Typically, finger-vein images are captured by near-infrared (NIR) light in a transillumination manner [1]. During the process of transmission, the NIR light is absorbed by hemoglobin flowing in the venous blood [2]. Then the finger-vein image with light and dark vascular lines is formed. The quality of the finger-vein images is very poor due to the attenuation of light in tissues [3]. Therefore, it is often difficult to extract reliable finger-vein features directly from original finger-vein images [4].

In some cases, finger-vein images may have irregular incompleteness due to external factors, like spots or stains on fingers, when capturing finger-vein images, as shown in Fig. 1. Hence, it is a common phenomenon that vascular networks are incomplete in the finger-vein images.

Fig. 1.
figure 1

Finger-vein images with spots or stains.

For the accurate feature extraction, it is an important topic to generate a realistic finger-vein vascular network based on the obtained finger-vein image. As far as we know, there is a few works to deal with the incomplete finger-vein collection, which motivates our work.
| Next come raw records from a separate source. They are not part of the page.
-- ==== Sys2Proof/Machine/MemOps.lean ====
section
/-! DEFINITION. Sectors, poison and errors (R130, R131, R383), translation and protection (R134, R135, R382), the address
forms of the spaces (R127, R133, R274), copies in caches (R128, R129, R154), and reads and writes at the home slice. -/

namespace Sys2Proof.Machine

def State.partEntry (s : State) (p : Nat) : BitVec 1024 := Tab.get 0 p s.host.parts
def State.module (s : State) : BitVec 8 := s.pod.recovery.extractLsb' 40 8
def State.domain (s : State) (p : Nat) : Domain := Tab.get {} p s.pod.domains
def Domain.step (d : Domain) : BitVec 32 := d.reg.extractLsb' 0 32

/-! Sectors. -/

/-- Base addresses of the sectors that `n` bytes at `a` touch, on the grid of the frame at `base` (R130). -/
def sectorsOf (base a n : Nat) : List Nat :=
  if n = 0 then [] else
    let f := (a - base) / 48
    (List.range ((a + n - 1 - base) / 48 - f + 1)).map fun i => base + (f + i) * 48

/-- The frame a physical address is read at: the new frame once a migration has changed the entry (R138). -/
def State.home (s : State) (a : Nat) : Nat :=
  s.mem.redirect.foldl (fun a r => if r.1 ≤ a && a < r.1 + r.2.2.1 then r.2.1 + (a - r.1) else a) a

def zeros (n : Nat) : List Byte := List.replicate n 0

/-- A sector of a page being migrated has been written: its MIG bit is set (R138). -/
def markMig (l : List Migration) (sec : Nat) : List Migration :=
  l.map fun m => if m.stage = 1 && m.old ≤ sec && sec < m.old + m.size then { m with dirty := addNew m.dirty sec } else m

/-- A read finds the errors of the sectors it reads: the controller rewrites each with POI = 1, and a sector with POI = 1 reads as
zero (R383). -/
def State.findErrors (s : State) (secs : List Nat) : State :=
  let hit := (s.mem.bad.filter fun b => secs.contains b.sec).map (·.sec)
  if hit.isEmpty then s else
    { s with mem := { s.mem with
        bad := s.mem.bad.filter fun b => !secs.contains b.sec,
        poi := s.mem.poi ++ hit.filter fun a => !s.mem.poi.contains a,
        migs := hit.foldl markMig s.mem.migs } }

/-- The memory cause a computing access meets: an error it finds (0x32 ECC, 0x33 MAC), or poison (0x34). -/
def State.sectorFault (s : State) (secs : List Nat) : Option (BitVec 8) :=
  match s.mem.bad.find? fun b => secs.contains b.sec with
  | some b => some (if b.ecc then 0x32 else 0x33)
  | none => if s.mem.poi.any secs.contains then some 0x34 else none

/-- Bytes at an address of physical memory; a poisoned sector reads as zero (R383). A sector of a new grid that has not been written
whole reads as its bytes stand, poisoned where a poisoned sector begins at its base: the spec leaves that value open (log entry 168). -/
def State.physBytes (s : State) (base a n : Nat) : List Byte :=
  (List.range n).map fun i =>
    let x := a + i
    if s.mem.poi.contains (base + (x - base) / 48 * 48) then 0 else Tab.get memDefault x s.mem.phys

def State.setPoi (s : State) (sec : Nat) (p : Bool) : State :=
  { s with mem := { s.mem with poi := (s.mem.poi.filter (· != sec)) ++ (if p then [sec] else []) } }

/-- A whole sector written: poison and unfound errors go, CV as given; KIDX is the page's (R131, R383). No byte of the padding behind
a page's end `top` has an address (R130). -/
def State.putSector (s : State) (sec top : Nat) (data : List Byte) (cv : Bool) (kidx : BitVec 8) : State :=
  let s := s.setPoi sec false
  { s with mem := { s.mem with
      phys := memWrite s.mem.phys sec (data.take (top - sec)), bad := s.mem.bad.filter (fun b => b.sec != sec),
      cvs := (s.mem.cvs.filter (· != sec)) ++ (if cv then [sec] else []), kidx := Tab.put 0 sec kidx s.mem.kidx,
      migs := markMig s.mem.migs sec } }

/-! Compressed pages (R137): the home L2's plain lines and the stored image. -/

/-- The sectors of a line that carry CV = 1. -/
def State.imageSectors (s : State) (line : Nat) : List Nat :=
  ((List.range 4).map fun i => line + 48 * i).filter s.mem.cvs.contains

/-- Offsets of a line's sectors. -/
def sectorOffsets (len : Nat) : List Nat := (List.range ((len + 47) / 48)).map (48 * ·)

/-- The image of a line: one to as many sectors as the line has, the last no longer than it (R130, R137). A line with poisoned sectors is
stored sector by sector, those with POI = 1 (log entry 169). -/
def imageOf (bytes : List Byte) (poi : List Nat) : List (Option Beat) :=
  let cut := fun (o : Nat) (b : List Byte) => beatOf (b.take (min 48 (bytes.length - o)))
  if poi.isEmpty then
    let c := Config.compress bytes
    ((sectorOffsets bytes.length).zip (if c.isEmpty then [0] else c)).map fun x => some (cut x.1 (bytesOf x.2))
  else (sectorOffsets bytes.length).map fun o => if poi.contains o then none else some (cut o (bytes.drop o))

/-- The stored image of a line; none is a sector that is poisoned, or whose read would poison it. -/
def State.storedImage (s : State) (base top line : Nat) : List (Option Beat) :=
  (s.imageSectors line).map fun x =>
    if s.mem.poi.contains x || s.mem.bad.any (fun b => b.sec = x) then none else some (beatOf (s.physBytes base x (min 48 (top - x))))

/-- The plain bytes an image of a line of `len` bytes stands for, and their poisoned sectors: those the device made it from, when it did;
else all of it poisoned when a sector is; else by the private coding. -/
def State.decoded (s : State) (image : List (Option Beat)) (len : Nat) : Option (List Byte × List Nat) :=
  match s.mem.coded.find? fun c => c.1 = image && c.2.1.length = len with
  | some c => some c.2
  | none =>
    if image.contains none then some (zeros len, sectorOffsets len)
    else (Config.decompress (image.filterMap id)).map fun l => ((l ++ zeros 192).take len, [])

/-- The L2 writes back a dirty plain line: compressed into the line's first sectors. -/
def State.writeBack (s : State) (line : Nat) (kidx : BitVec 8) : State :=
  match Tab.find line s.mem.plain with
  | some l =>
    if !l.dirty then s else
    let image := imageOf l.bytes l.poi
    let s := (sectorOffsets l.bytes.length).foldl (fun s o =>
      let sec := line + o
      match image[o / 48]? with
      | some b => (s.putSector sec (line + l.bytes.length) (bytesOf (b.getD 0)) true kidx).setPoi sec b.isNone
      | none =>
        if !s.mem.cvs.contains sec then s
        else { s with mem := { s.mem with cvs := s.mem.cvs.filter (· != sec), migs := markMig s.mem.migs sec } }) s
    { s with mem := { s.mem with plain := Tab.ins line { l with dirty := false } s.mem.plain, coded := (image, l.bytes, l.poi) :: s.mem.coded } }
  | none => s

/-- A plain line leaves the L2, written back when dirty. -/
def State.evict (s : State) (line : Nat) (kidx : BitVec 8) : State :=
  let s := s.writeBack line kidx
  { s with mem := { s.mem with plain := Tab.del line s.mem.plain } }

/-- The L2 may have evicted a line before an access (free). -/
def State.mayEvict (s : State) (line : Nat) (kidx : BitVec 8) : State :=
  if (Tab.find line s.mem.plain).isNone then s
  else if s.pick 2 = 0 then s.spent.evict line kidx else s.spent

/-- A plain line enters the L2 of its die; a full L2 first lets one of its lines go, which one is free (R12, R129). -/
def State.fillL2 (s : State) (line : Nat) (l : PlainLine) : State :=
  let own := (s.mem.plain.filter fun x => x.2.die = l.die).map (·.1)
  let s := if own.contains line || own.length < Config.l2Lines then s
    else
      let old := own.getD (s.pick own.length) 0
      s.spent.evict old (Tab.get 0 old s.mem.kidx)
  { s with mem := { s.mem with plain := Tab.ins line l s.mem.plain } }

/-- Length of a line of a frame (R130). -/
def lineLen (base size line : Nat) : Nat := min 192 (base + size - line)

/-- The plain line for an access, with its poisoned sectors: filled from the image when the L2 has none, into the L2 of the page's home die
when the page is cacheable (R129); none when the image does not decode (R388). -/
def State.plainLine (s : State) (a : Acc) (line : Nat) : Option (List Byte × List Nat) × State :=
  let base := s.home a.base
  let s := s.mayEvict line a.kidx
  match Tab.find line s.mem.plain with
  | some l => (some (l.bytes, l.poi), s)
  | none =>
    let s := s.findErrors (s.imageSectors line)
    match s.decoded (s.storedImage base (base + a.size) line) (lineLen base a.size line) with
    | none => (none, s)
    | some l => (some l, if a.ca then s.fillL2 line ⟨a.hdie.toNat, false, l.1, l.2⟩ else s)

/-- Some part of bytes [o, o + n) of a line lies in one of its poisoned sectors. -/
def poisonIn (poi : List Nat) (o n : Nat) : Bool := poi.any fun p => decide (p < o + n ∧ o < p + 48)

/-- A line with new bytes written over it (none: not written): a poisoned datum poisons each sector it touches, a whole write clears poison,
a partial write to a poisoned sector is discarded (R383, R384). -/
def writeOver (old : List Byte) (bad : List Nat) (new : List (Option Byte)) (poi : Bool) : List Byte × List Nat :=
  let at_ := fun (i : Nat) => new.getD i none
  let bad := (sectorOffsets old.length).filter fun o =>
    let mine := (List.range (min 48 (old.length - o))).map fun j => (at_ (o + j)).isSome
    if poi && mine.contains true then true else bad.contains o && mine.contains false
  ((List.range old.length).map fun i => if bad.contains (i / 48 * 48) then 0 else (at_ i).getD (old.getD i 0), bad)

/-! Translation (R134). -/

/-- What a walk answers: the leaf and its level, or a cause and CODE. -/
inductive Walk where
  | leaf (e : BitVec 128) (lvl : Nat) (at_ : Nat)
  | fails (cause : BitVec 8) (code : Nat) (sec : Nat)
deriving DecidableEq, Repr

/-- Levels, the lowest index bit, and the index width (R134). -/
def walkLevels : List (Nat × Nat × Nat) := [(1, 48, 9), (2, 39, 9), (3, 30, 9), (4, 21, 9), (5, 16, 5)]

def pageSize (lvl : Nat) : Nat := if lvl = 3 then 2 ^ 30 else if lvl = 4 then 2 ^ 21 else 2 ^ 16

/-- A malformed entry at a level (R134). -/
def malformed (e : BitVec 128) (lvl : Nat) : Bool :=
  if !bit e 1 then
    lvl = 5 || bits e 2 7 != 0 || bits e 52 76 != 0 || (lvl ≤ 3 && bits e 9 4 != 0)
  else
    lvl ≤ 2 || bits e 2 2 != 5 - lvl || bits e 14 2 != 0 || bit e 55 || bits e 72 56 != 0 ||
    bits e 16 36 * 65536 % pageSize lvl != 0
Recently, Convolutional Neural Networks (CNNs) have been widely applied in computer vision, especially in the field of image classification and image generation [5]. They also could be used to solve the problem of image inpainting and reconstruction. The finger-vein images with spots or stains belongs to the problem of image inpainting. Therefore, CNNs-based can also use in the finger-vein images inpainting and reconstruction. In [6], a multi-scale neural patch synthesis method is proposed, which achieves better performance for high-resolution image inpainting on the ImageNet dataset. In general, to achieve reasonable inpainting results, a lot of images are needed to train models. In [7], an image inpainting method based on contextual attention is proposed, which is very effective on large datasets such as the CelebA faces dataset. However, our dataset does not have so many images for training models. In addition, low-resolution grayscale images can affect the inpainting result. [8] proposes a context encoder approach for image inpainting using the combination of the reconstruction (L2) loss and adversarial loss [9]. Nevertheless, for the inpainting of the finger-vein image, blurred without smooth edges of vein is generated.
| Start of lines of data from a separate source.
/-! Exact arithmetic on values (R90). -/

def Val.neg : Val → Val
  | .fin n m e => .fin (!n) m e
  | .inf n => .inf (!n)
  | .nan => .nan
def Val.abs : Val → Val
  | .fin _ m e => .fin false m e
  | .inf _ => .inf false
  | .nan => .nan
def Val.isNaN : Val → Bool
  | .nan => true
  | _ => false
def Val.isZero : Val → Bool
  | .fin _ m _ => m = 0
  | _ => false
def Val.isNeg : Val → Bool
  | .fin n _ _ => n
  | .inf n => n
  | .nan => false
/-- × 2^k. -/
def Val.shift (k : Int) : Val → Val
  | .fin n m e => .fin n m (e + k)
  | v => v
/-- Scale code applied (R85). -/
def Val.scaled (s : Nat) (v : Val) : Val := v.shift ((s : Int) - 127)
def Val.unscaled (s : Nat) (v : Val) : Val := v.shift (127 - (s : Int))

def mulVal : Val → Val → Val
  | .fin a m e, .fin b n f => .fin (a != b) (m * n) (e + f)
  | .inf a, .inf b => .inf (a != b)
  | .inf a, .fin b n _ => if n = 0 then .nan else .inf (a != b)
  | .fin a m _, .inf b => if m = 0 then .nan else .inf (a != b)
  | _, _ => .nan

/-- Signed integer of a finite value at exponent `e` ≤ its own. -/
def atExp (neg : Bool) (m : Nat) (x e : Int) : Int := (if neg then -1 else 1) * ((m * 2 ^ (x - e).toNat : Nat) : Int)

/-- Exact sum; a zero sum of opposite signs is +0, or −0 under RDN (R90). -/
def addVal (r : Rnd) : Val → Val → Val
  | .fin a m e, .fin b n f =>
    if m = 0 && n = 0 then .fin (if a = b then a else decide (r = .rdn)) 0 0
    else if m = 0 then .fin b n f
    else if n = 0 then .fin a m e
    else
      let x := min e f
      let s := atExp a m e x + atExp b n f x
      if s = 0 then .fin (decide (r = .rdn)) 0 0 else .fin (decide (s < 0)) s.natAbs x
  | .inf a, .inf b => if a = b then .inf a else .nan
  | .inf a, .fin _ _ _ => .inf a
  | .fin _ _ _, .inf b => .inf b
  | _, _ => .nan

/-- Exact sum of a list, infinities and NaN joined; a zero final sum takes its sign by R90: −0 if every addend is −0. -/
def sumVals (r : Rnd) (l : List Val) : Val :=
  if l.any (·.isNaN) then .nan
  else if l.any (· = .inf true) && l.any (· = .inf false) then .nan
  else if l.any (· = .inf true) then .inf true
  else if l.any (· = .inf false) then .inf false
  else
    let s := l.foldl (addVal r) (.fin true 0 0)
    match s with
    | .fin _ 0 _ => .fin (if l.all fun v => v.isNeg && v.isZero then true
        else if l.all fun v => !v.isNeg && v.isZero then false else decide (r = .rdn)) 0 0
    | v => v

/-- −1, 0, 1 as a < b, a = b, a > b on non-NaN values; +0 equals −0. -/
def cmpVal : Val → Val → Int
  | .inf a, .inf b => if a = b then 0 else if a then -1 else 1
  | .inf a, _ => if a then -1 else 1
  | _, .inf b => if b then 1 else -1
  | .fin a m e, .fin b n f =>
    let x := min e f
    let d := atExp a m e x - atExp b n f x
    if d < 0 then -1 else if d = 0 then 0 else 1
  | _, _ => 0

/-! Rounding to an integer multiple of 2^q, and fitting (R90, R91). -/

/-- man × 2^exp divided by 2^q, rounded to a natural by the mode for its sign. -/
def roundAt (r : Rnd) (neg : Bool) (m : Nat) (x q : Int) : Nat :=
  if q ≤ x then m * 2 ^ (x - q).toNat else
    let d := 2 ^ (q - x).toNat
    let lo := m / d
    let rem := m % d
    let up := match r with
      | .rne => decide (d < 2 * rem) || (decide (d = 2 * rem) && lo % 2 = 1)
      | .rtz => false
      | .rup => !neg && decide (rem ≠ 0)
      | .rdn => neg && decide (rem ≠ 0)
    if up then lo + 1 else lo

/-- A finite value rounded to an integer. -/
def roundInt (r : Rnd) : Val → Int
  | .fin n m e => (if n then -1 else 1) * ((roundAt r n m e 0 : Nat) : Int)
  | _ => 0

def intMin (f : Nat) : Int := if f = 15 then -(2 ^ 47 - 2) else if isSigned f then -(2 ^ (fmtBits f - 1) : Nat) else 0
def intMax (f : Nat) : Int := if isSigned f then ((2 ^ (fmtBits f - 1) : Nat) : Int) - 1 else ((2 ^ fmtBits f : Nat) : Int) - 1
def clampInt (f : Nat) (v : Int) : Int := if v < intMin f then intMin f else if intMax f < v then intMax f else v

/-- Fit an exact integer into an integer format: wraps, clamps when SAT = 1 or the format is S48 (R81, R91). -/
def fitInt (f : Nat) (sat : Bool) (v : Int) : Nat := wrap (fmtBits f) (if sat || f = 15 then clampInt f v else v)

/-- A value into an integer format (R91). -/
def encodeInt (f : Nat) (r : Rnd) (sat : Bool) : Val → Nat
  | .nan => 0
  | .inf n => if sat || f = 15 then wrap (fmtBits f) (if n then intMin f else intMax f) else 0
  | v => fitInt f sat (roundInt r v)

/-- Largest finite code, sign apart (R78). -/
def maxCode (f : Nat) : Nat := let (eb, _, fb) := floatShape f; if f = 4 then 0x7E else (2 ^ eb - 2) * 2 ^ fb + (2 ^ fb - 1)
def infCode (f : Nat) : Nat := let (eb, _, fb) := floatShape f; (2 ^ eb - 1) * 2 ^ fb

/-- Overflow of a finite result (R91). -/
def overflowCode (f : Nat) (r : Rnd) (sat neg : Bool) : Nat :=
  let toInf := match r with | .rne => true | .rtz => false | .rup => !neg | .rdn => neg
  if sat || !toInf then maxCode f else if f = 4 then canonicalNaN f else infCode f

/-- A value into a float format (R90, R91). -/
def encodeFloat (f : Nat) (r : Rnd) (sat : Bool) (v : Val) : Nat :=
  let (eb, bias, fb) := floatShape f
  let sign := fun (n : Bool) => if n then 2 ^ (eb + fb) else 0
  match v with
  | .nan => canonicalNaN f
  | .inf n =>
    if f = 4 then (if sat then sign n + maxCode f else canonicalNaN f)
    else if f = 5 && sat then sign n + maxCode f else sign n + infCode f
  | .fin n 0 _ => sign n
  | .fin n m x =>
    let e : Int := (Nat.log2 m : Int) + x
    let emin : Int := 1 - bias
    let q := max e emin - fb
    let k := roundAt r n m x q
    -- exponent field of the rounded significand
    let code := if k < 2 ^ fb then k else (q + fb + bias).toNat * 2 ^ fb + (k - 2 ^ fb)
    if maxCode f < code then
      (let c := overflowCode f r sat n; if c = canonicalNaN f && f = 4 then c else sign n + c)
    else sign n + code

/-- A value into the E8M0 array (R415). -/
def encodeE8 (r : Rnd) (sat : Bool) : Val → Nat
  | .nan => 255
  | .inf n => if n then 255 else if sat then 254 else 255
  | .fin n m x =>
    if n || m = 0 then 255 else
    let e : Int := (Nat.log2 m : Int) + x
    let exact := decide (m = 2 ^ Nat.log2 m)
    let c : Int := e + 127
    -- 1.5 × 2^e against m × 2^x: compare 2m with 3 × 2^(log2 m)
    let up := match r with
      | .rne => decide (3 * 2 ^ Nat.log2 m < 2 * m) || (decide (3 * 2 ^ Nat.log2 m = 2 * m) && c % 2 != 0)
      | .rup => !exact
      | _ => false
    let c2 : Int := if up then c + 1 else c
    if decide (e + 127 < 0) then 0
    else if 254 < c2 then (if sat then 254 else 255) else c2.toNat

/-- A value into any format but I4X. -/
def encodeElem (f : Nat) (r : Rnd) (sat : Bool) (v : Val) : Nat :=
  if isFloat f then encodeFloat f r sat v else if f = 16 then encodeE8 r sat v
  else if f = 17 then encodeInt 17 r sat v else encodeInt f r sat v

/-! I4X packing (R257). -/

def magCmp (a b : Val) : Int := cmpVal a.abs b.abs

/-- One quad from four values already divided by the scale. -/
def packQuad (r : Rnd) (x : List Val) : Nat :=
  let y := x.map fun v => match v with
    | .nan => (0 : Int)
    | .inf n => if n then -(2 ^ 64) else 2 ^ 64
    | v => roundInt r v
  let yv := fun m => y.getD m 0
  let xv := fun m => x.getD m .nan
  let nib := fun (v : Int) => wrap 4 v
  if y.all fun v => v.natAbs ≤ 7 then
    nib (yv 0) + 16 * nib (yv 1) + 256 * nib (yv 2) + 4096 * nib (yv 3)
  else
    let big := (List.range 4).filter fun m => 7 < (yv m).natAbs
    let e := big.foldl (fun best m => if magCmp (xv best) (xv m) < 0 then m else best) (big.headD 0)
    let f := encodeFloat 4 r true (xv e)
    let clip := fun (v : Int) => nib (if v < -7 then -7 else if 7 < v then 7 else v)
    if e ≤ 1 then
      let o := 1 - e
      f * 256 + 8 * 16 ^ e + clip (yv o) * 16 ^ o
    else
      let f' := if f % 16 = 8 || f / 16 = 8 then f - 1 else f
      let o := 5 - e
      f' + 8 * 16 ^ e + clip (yv o) * 16 ^ o

/-! Functions (R246): each answers a dyadic that rounds as the exact result does in every format and mode. -/

/-- A positive real between n × 2^x and (n + 1) × 2^x, neither end: n must have many more bits than any format. -/
def inexact (neg : Bool) (n : Nat) (x : Int) : Val := .fin neg (2 * n + 1) (x - 1)

/-- 1 ÷ a. -/
def recip : Val → Val
  | .fin n m e =>
    if m = 0 then .inf n else
    let k := Nat.log2 m + 128
    if 2 ^ k % m = 0 then .fin n (2 ^ k / m) (-e - k) else inexact n (2 ^ k / m) (-e - k)
  | .inf n => .fin n 0 0
  | .nan => .nan

/-- Integer square root, bit by bit from bit `b` down. -/
def isqrt (n : Nat) : Nat → Nat → Nat
  | 0, acc => if (acc + 1) * (acc + 1) ≤ n then acc + 1 else acc
  | b + 1, acc => isqrt n b (if (acc + 2 ^ (b + 1)) * (acc + 2 ^ (b + 1)) ≤ n then acc + 2 ^ (b + 1) else acc)

/-- 1 ÷ √a. -/
def rsqrt : Val → Val
  | .fin n m e =>
    if m = 0 then .inf n else if n then .nan else
    -- a = m × 2^e; make the exponent even, then take the root of 2^(2k) ÷ m
    let (m, e) := if e % 2 = 0 then (m, e) else (2 * m, e - 1)
    let k := Nat.log2 m + 128
    let v := 2 ^ (2 * k) / m
    let root := isqrt v k 0
    if root * root * m = 2 ^ (2 * k) then .fin false root (-k - e / 2) else inexact false root (-k - e / 2)
  | .inf n => if n then .nan else .fin false 0 0
  | .nan => .nan

/-- Working precision of the series below, in bits. -/
def prec : Nat := 768
/-- ln 2 × 2^768, floor. -/
def ln2 : Nat := 1076123538446541333968489415169508432842224177958106255750164252522041785147201710082978113221671954702078954257097489908144997250800824807918110090822149185963696392723534394238453863706452940795345033951805530581513038384565057355

/-- Terms of e^r × 2^768 for 0 ≤ r < 1, from term `n` on: `t` is the present term. -/
def expTerms (r : Nat) : Nat → Nat → Nat → Nat
  | 0, _, _ => 0
  | f + 1, n, t => t + expTerms r f (n + 1) (t * r / 2 ^ prec / n)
In this paper, inspired by these methods, we propose an inpainting scheme for finger-vein image with spots or stains. The detailed presentation of the proposed scheme as follows. First, the combination of Gabor filter and Weber’s low are used for image enhancement by removing illumination variation in finger-vein images. Second, we design a novel finger-vein image inpainting frame based on an encoder-decoder network. Finally, different loss functions are used to optimize the inpainting frame. Experimental results show that the proposed method can achieve better performance in finger-vein image inpainting of irregular incompleteness.

2 Finger-Vein Image Acquisition

Finger is the most flexible part of the human body. Finger-vein images can be captured by placing the finger into imaging device. To obtain finger-vein images, we have designed a homemade finger-vein image acquisition device [10], as shown in Fig. 2(a). The device uses a NIR light to illuminate a finger. A vascular network of finger-vein is acquired by image sensor.

Extraction of ROI regions is essential for improving the accuracy of finger-vein recognition. We employ the effective method proposed in [11] to locate the ROIs from finger-vein images, as shown in Fig. 2(b). Some finger-vein ROIs of the same collector are listed in Fig. 2(c).

Fig. 2.
figure 2

Image acquisition.

The homemade dataset is included 5,850 grayscale images of finger-vein, which are commonly used for biometric recognition. The ROIs of captured finger-vein images are resized to \(91\times 200\) pixel. We enhance the grayscale images and resize them to \(96\times 192\) pixel. Most of the finger-vein images are complete, and only a few are incomplete during the acquisition process. The imbalanced class distribution can destroy the training of the model. Therefore, we have manually added some samples of finger-vein images with spots or stains, as shown in Fig. 3. They are incomplete images of finger-vein with square-region, single irregular-region and multiple irregular-region. These incomplete situations need to be reconstructed in the experiments. The encoder-decoder network is trained to regress the corrupting pixel values and reconstruct them as complete images.

Fig. 3.
figure 3

Finger-vein image with spots or stains.

3 Method

3.1 Image Enhancement

In NIR imaging, finger-vein images are often severely degraded. This results in a particularly poor separation between veins and non-venous regions (see Fig. 4(a)). In order to reliably strengthen the finger-vein networks, finger-vein images need to be effectively enhanced. Here, a bank of Gabor filters [12] with 8 orientations and Weber’s Law Descriptor (WLD) [13] are combined for venous region enhancement and light attenuation elimination (see Fig. 4(b)). The Gabor filter is a linear filter for edge extraction, which is very suitable for texture expression and separation. This paper uses 8 orientations of Gabor filter to extract features. The WLD is used to improve the robustness of illumination.

Fig. 4.
figure 4

The results of image enhancement.

3.2 Image Inpainting Scheme

The finger-vein images inpainting scheme of the incomplete information can be achieved by four steps. First, finger-vein images with spots or stains are fed into the encoder as input images. The region of spots or stains are represented by larger pixel values in order to appear more apparent. And latent features are learned from the input images. Second, the learned features are propagated to decoder through a channel-wise fully-connected layer. Third, the decoder uses these features representation to obtain the image content of spots or stains. The output images of the encoder-decoder network are generated with the same size as the input images. Finally, the inpainting images are optimized by comparing with the ground-truth images. Figure 5 presents the overall architecture for the proposed image inpainting scheme.

Fig. 5.
figure 5

The overall process of finger-vein image inpainting.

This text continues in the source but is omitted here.